Drivers in France for ride-sharing services such as Uber have been called to strike and log out of their apps by their national union, with plans for a protest in two weeks.

Union l'Intersyndicale Nationale VTC (INV) called on drivers to make a stand by logging out and refusing to work, and is planning to assemble in protest outside the Paris Uber headquarters on March 6.

Protests are also planned for local Uber offices across the capital.

Grievances include higher commissions taken by the parent company, no minimum payment on rides, and drivers being suspended if they refuse a trip repeatedly.

They are also unhappy with the presence of “fake drivers”, who are said to use stolen VTC cards to use the app fraudulently.

INV coordinator Brahmin Ben Ali said that the union represented all workers across several ride-sharing apps, including Uber, Kapten, and Marcel. He called for a “total shutdown of all these apps” on March 6, and repeated the calls for a minimum price on journeys.

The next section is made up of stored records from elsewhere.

-- ==== Sys2Proof/Tests/Slice0.lean ====
section
/-! SUPPORT. Tests: the encodings written out from spec/30_encoding.md, one step on small states with the
results of spec/95_test_vectors.md, and for every statement with hypotheses a state that meets them. -/

namespace Sys2Proof.Tests

open Sys2Proof.Machine

-- One theorem after the other: each evaluation in the kernel waits for the declarations before it.
set_option Elab.async false

/-! ### Helpers -/

/-- The state an outcome leaves. -/
def after (o : Host.Outcome State Fault Refusal) : State :=
  match o with
  | .next t => t
  | .fault _ => State.reset
  | .refused _ => State.reset

/-- Whether an outcome is a next state. -/
def answers (o : Host.Outcome State Fault Refusal) : Bool :=
  match o with
  | .next _ => true
  | .fault _ => false
  | .refused _ => false

theorem next_after {o : Host.Outcome State Fault Refusal} (h : answers o = true) :
    o = .next (after o) := by
  cases o with
  | next t => rfl
  | fault f => cases h
  | refused r => cases h

/-- The state after one command. -/
def ran (i : Instr) (s : State) : State := after (exec i s)

/-- The state after one step. -/
def stepped (s : State) : State := after (step s)

/-- A source, from reset. -/
def source (bs : List Byte) : State := { State.reset with src := bs }

/-- The source "ABC". -/
def abc : List Byte := [0x41, 0x42, 0x43]

/-- `CNT_W` bits for a count. -/
def withCntW (n : Nat) (s : State) : State := { s with cfg := { s.cfg with cntW := n } }

/-- The policy `FAULT`. -/
def withFaultPolicy (s : State) : State := { s with cfg := { s.cfg with policy := .fault } }

/-- A host that writes one word to `CMD`. -/
def hostWrites (w : Word) (s : State) : State := { s with host := [.writeReg 0x0000 w] }

/-- A frequency table in `COUNTING`. -/
def counting (es : List (Byte × Nat)) : State :=
  { es.foldl (fun s e => s.setFt e.1 e.2) State.reset with
    total := (es.map Prod.snd).sum, phase := .counting }

/-- A code table in the given phase. -/
def coded (es : List (Byte × List Bool)) (p : Phase) : State :=
  { es.foldl (fun s e => s.setCt e.1 (Code.ofBits e.2)) State.reset with phase := p }

/-- The codes of vector V3.5: A = "0", B = "10", N = "11", in `PACKING`. -/
def packingBanana : State :=
  coded [(0x41, [false]), (0x42, [true, false]), (0x4E, [true, true])] .packing

/-- The characters of a code. -/
def chars (c : List Bool) : List Byte := c.map fun b => if b then 0x31 else 0x30

/-- `rec(sym, "c")` of spec/95_test_vectors.md: 17 bytes. -/
def recd (sym : Byte) (c : List Bool) : List Byte :=
  sym :: chars c ++ List.replicate (16 - c.length) 0x00

/-- The same record as the statements write it. -/
def frec (sym : Byte) (c : List Bool) : FileRecord :=
  { sym := sym, code := c, junk := List.replicate (15 - c.length) 0x00 }

/-- An inverse table of up to three records, in `TABLE_READY`. -/
def table (es : List (Byte × List Bool)) (pad : Fin 8) (payload : List Byte) : State :=
  { source payload with
    it := ((List.range es.length).zip es).foldl
      (fun t e => t.set (Fin.ofNat 256 e.1) { sym := e.2.1, code := Code.ofBits e.2.2 })
      (Table.fill 256 Entry.zero)
    itN := Fin.ofNat 257 es.length, nsym := Fin.ofNat 257 es.length, pad := pad,
    phase := .tableReady }

/-! ### Well-formedness: one ill-formed term for each check -/

/-- R8 with "Parameters a model takes as arguments" of spec/92_eei_decisions.md: `CNT_W ≥ 1`. -/
theorem test_wellFormed_cntW_zero : Config.wellFormed { cntW := 0, policy := .fault } = false := by
  decide

/-- R94: 0x03 is in no row of R91. -/
theorem test_wellFormed_reserved_opcode : wordWellFormed 0x03 0x00 = false := by decide

/-- R90, R94: TREE_BUILD is of format `Z`. -/
theorem test_wellFormed_nonzero_operand : wordWellFormed 0x20 0x01 = false := by decide

/-- R92: every byte is a Symbol. -/
theorem test_wellFormed_symbols : ∀ b : Byte, wordWellFormed 0x50 b = true := by decide +kernel

/-! ### Decoding: each word written out from R91 -/

theorem test_decode_clear : decode 0b0000000100000000 = .ok .clear := by decide
theorem test_decode_rewind : decode 0b0000001000000000 = .ok .rewind := by decide
theorem test_decode_freqByte : decode 0b0001000001000001 = .ok (.freqByte 0x41) := by decide
theorem test_decode_freqRun : decode 0b0001000100000000 = .ok .freqRun := by decide
theorem test_decode_treeBuild : decode 0b0010000000000000 = .ok .treeBuild := by decide
theorem test_decode_codeGen : decode 0b0011000000000000 = .ok .codeGen := by decide
theorem test_decode_encHeader : decode 0b0100000000000000 = .ok .encHeader := by decide
theorem test_decode_packSym : decode 0b0101000011111111 = .ok (.packSym 0xFF) := by decide
theorem test_decode_packRun : decode 0b0101000100000000 = .ok .packRun := by decide
theorem test_decode_packFlush : decode 0b0101001000000000 = .ok .packFlush := by decide
theorem test_decode_decHeader : decode 0b0110000000000000 = .ok .decHeader := by decide
theorem test_decode_unpackRun : decode 0b0111000000000000 = .ok .unpackRun := by decide
theorem test_decode_compress : decode 0b1000000000000000 = .ok .compress := by decide
theorem test_decode_decompress : decode 0b1000000100000000 = .ok .decompress := by decide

He said: “This is a precarious profession; we need social protection.”

Uber in particular has been in conflict with its drivers in France for several months. Since mid-November, some drivers have blockaded logistics centres, including in Aubervilliers in Seine-Saint-Denis, and the main headquarters in Paris.

Drivers are especially unhappy with a recent procedural change, which can see them suspended from the app if they refuse a journey too many times, leaving them without access to work.


Employment laws

In France, the legal status of ride-sharing and “gig economy” platforms is controversial.

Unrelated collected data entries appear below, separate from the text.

-- ==== Sys2Proof/Decode.lean ====
section
/-!
DEFINITION. Packets: framing, the header fields, the decoder, the encoder, the opcode map and the numeric codes of
the enumerations (30_encoding.md R70 to R80), and the byte order of a serialising transport (20_memory.md R56).
-/

namespace Sys2Proof

/-! ### Numeric codes (R77) -/

/-- The code of a waveform (R77). -/
def waveCode : Wave → BitVec 5
  | .sine => 0 | .square => 1 | .triangle => 2 | .saw => 3

/-- The code of a filter type (R77). -/
def ftypeCode : FType → BitVec 5
  | .lowpass => 0 | .highpass => 1 | .bandpass => 2 | .lowshelf => 3 | .highshelf => 4 | .peak => 5 | .notch => 6

/-- The code of a noise variant (R77). -/
def variantCode : Variant → BitVec 5
  | .white => 0 | .pink => 1 | .brown => 2

/-- The code of a gate value: 0 off, 1 on (R77). -/
def gateCode : Bool → BitVec 5
  | false => 0 | true => 1

/-- The code of an envelope state, a result of `SYS.RDREG` only (R77). -/
def envStateCode : EnvState → Nat
  | .idle => 0 | .attack => 1 | .decay => 2 | .sustain => 3 | .release => 4

/-- The waveform of a selector; 4 and above are reserved (R77, R79). -/
def waveOfCode (c : BitVec 5) : Option Wave :=
  match c.toNat with
  | 0 => some .sine | 1 => some .square | 2 => some .triangle | 3 => some .saw
  | _ => none

/-- The filter type of a selector; 7 and above are reserved (R77, R79). -/
def ftypeOfCode (c : BitVec 5) : Option FType :=
  match c.toNat with
  | 0 => some .lowpass | 1 => some .highpass | 2 => some .bandpass | 3 => some .lowshelf | 4 => some .highshelf
  | 5 => some .peak | 6 => some .notch
  | _ => none

/-- The noise variant of a selector; 3 and above are reserved (R77, R79). -/
def variantOfCode (c : BitVec 5) : Option Variant :=
  match c.toNat with
  | 0 => some .white | 1 => some .pink | 2 => some .brown
  | _ => none

/-- The gate value of a selector; 2 and above are reserved (R77, R79). -/
def gateOfCode (c : BitVec 5) : Option Bool :=
  match c.toNat with
  | 0 => some false | 1 => some true
  | _ => none

/-! ### The header word (R71) -/

/-- Header bits 31:28 (R71). -/
def unitOf (h : Word) : BitVec 4 := h.extractLsb' 28 4
/-- Header bits 27:24 (R71). -/
def funcOf (h : Word) : BitVec 4 := h.extractLsb' 24 4
/-- Header bits 23:21, the number of operand words (R71, R72). -/
def nargsOf (h : Word) : BitVec 3 := h.extractLsb' 21 3
/-- Header bits 20:16 (R71). -/
def selOf (h : Word) : BitVec 5 := h.extractLsb' 16 5
/-- Header bits 15:0 (R71). -/
def idxOf (h : Word) : BitVec 16 := h.extractLsb' 0 16

/-- The header word with the given fields (R71). -/
def header (unit func : BitVec 4) (nargs : BitVec 3) (sel : BitVec 5) (idx : BitVec 16) : Word :=
  (unit ++ func ++ nargs ++ sel ++ idx).cast (by decide)

/-! ### Framing (R70, R72) -/

/-- What stands at the head of the command port. -/
inductive Fetch where
  /-- No word has been presented: the block waits for a header word. -/
  | idle
  /-- A header word whose operand words have not all been presented (93 U5). -/
  | truncated
  /-- A whole packet: the header, its operand words, and the words behind it. -/
  | packet (h : Word) (ops rest : List Word)
deriving DecidableEq, Repr

/-- Read one packet: its length in words is `1 + header[23:21]`, whatever the rest of the header says (R72). -/
def fetchPacket : List Word → Fetch
  | [] => .idle
  | h :: ws =>
    if (nargsOf h).toNat ≤ ws.length then .packet h (ws.take (nargsOf h).toNat) (ws.drop (nargsOf h).toNat)
    else .truncated

/-! ### The decoder (R78, R79) -/

/-- Why a header selects no command, by name (R79). Each of them is answered with the fault `IllegalCommand`. -/
inductive Illegal where
  /-- `unit >= 8`. -/
  | reservedUnit
  /-- `func = 0`, or `func` greater than the unit's last command. -/
  | reservedFunc
  /-- `nargs` different from the command's. -/
  | wrongNargs
  /-- `idx` not zero in a command that does not use it. -/
  | idxNotZero
  /-- `sel` not zero in a command that does not use it. -/
  | selNotZero
  /-- `sel` beyond the selector's last code. -/
  | reservedSel
deriving DecidableEq, Repr

/-- What the decoder answers for one packet. -/
abbrev Decoded := Except Illegal Instr

/-- The command takes no operand words. -/
def args0 (ops : List Word) (k : Decoded) : Decoded :=
  match ops with | [] => k | _ => .error .wrongNargs
/-- The command takes one operand word. -/
def args1 (ops : List Word) (k : Word → Decoded) : Decoded :=
  match ops with | [a] => k a | _ => .error .wrongNargs
/-- The command takes two operand words. -/
def args2 (ops : List Word) (k : Word → Word → Decoded) : Decoded :=
  match ops with | [a, b] => k a b | _ => .error .wrongNargs
/-- The command takes three operand words. -/
def args3 (ops : List Word) (k : Word → Word → Word → Decoded) : Decoded :=
  match ops with | [a, b, c] => k a b c | _ => .error .wrongNargs
/-- The command takes four operand words. -/
def args4 (ops : List Word) (k : Word → Word → Word → Word → Decoded) : Decoded :=
  match ops with | [a, b, c, d] => k a b c d | _ => .error .wrongNargs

Earlier this month, food delivery service Deliveroo - which often uses bikes as delivery vehicles - was ordered to pay €30,000 for “defrauding the employment code”.

One of its workers also had their contract symbolically changed from a service contract to an employment contract - a first in France.

Deliveroo said it would appeal the decision, and said: “Delivery workers tell us that they want to choose when, where, and if they want to work, and that is what we allow them to do.”

Mr Ben Ali has called on bike riders - as well as drivers of traditional taxis - to join his movement.

Traditional taxis

Drivers of traditional taxis are set to hold their own movement in front of the train station Gare de Lyon in Paris this Friday, February 21. The “static protest”, as they are calling it, will take place from 11h to 13h.

The drivers are unhappy with a planned revamp of the station, which they say will “damage taxi access”.

They are calling for “free and exclusive access for taxis on the forecourt of the Clock Tower, parking spaces for pre-ordered taxis, and the continuation of the taxi rank in rue de Bercy”.

In response, a spokesperson for train company SNCF told the Agence-France Presse: “We will allow five minutes of free parking for taxis so they can drop their clients off in a satisfactory way”, and said that the flow of vehicles in front of the station could be improved.

Plans include the installation of a barrier, restricting access to the station courtyard, from March onwards. Private vehicles and ride-sharing app cars will be allowed into the courtyard, but will have to pay.

The spokesperson added that the taxi rank on rue de Bercy would indeed be kept in service.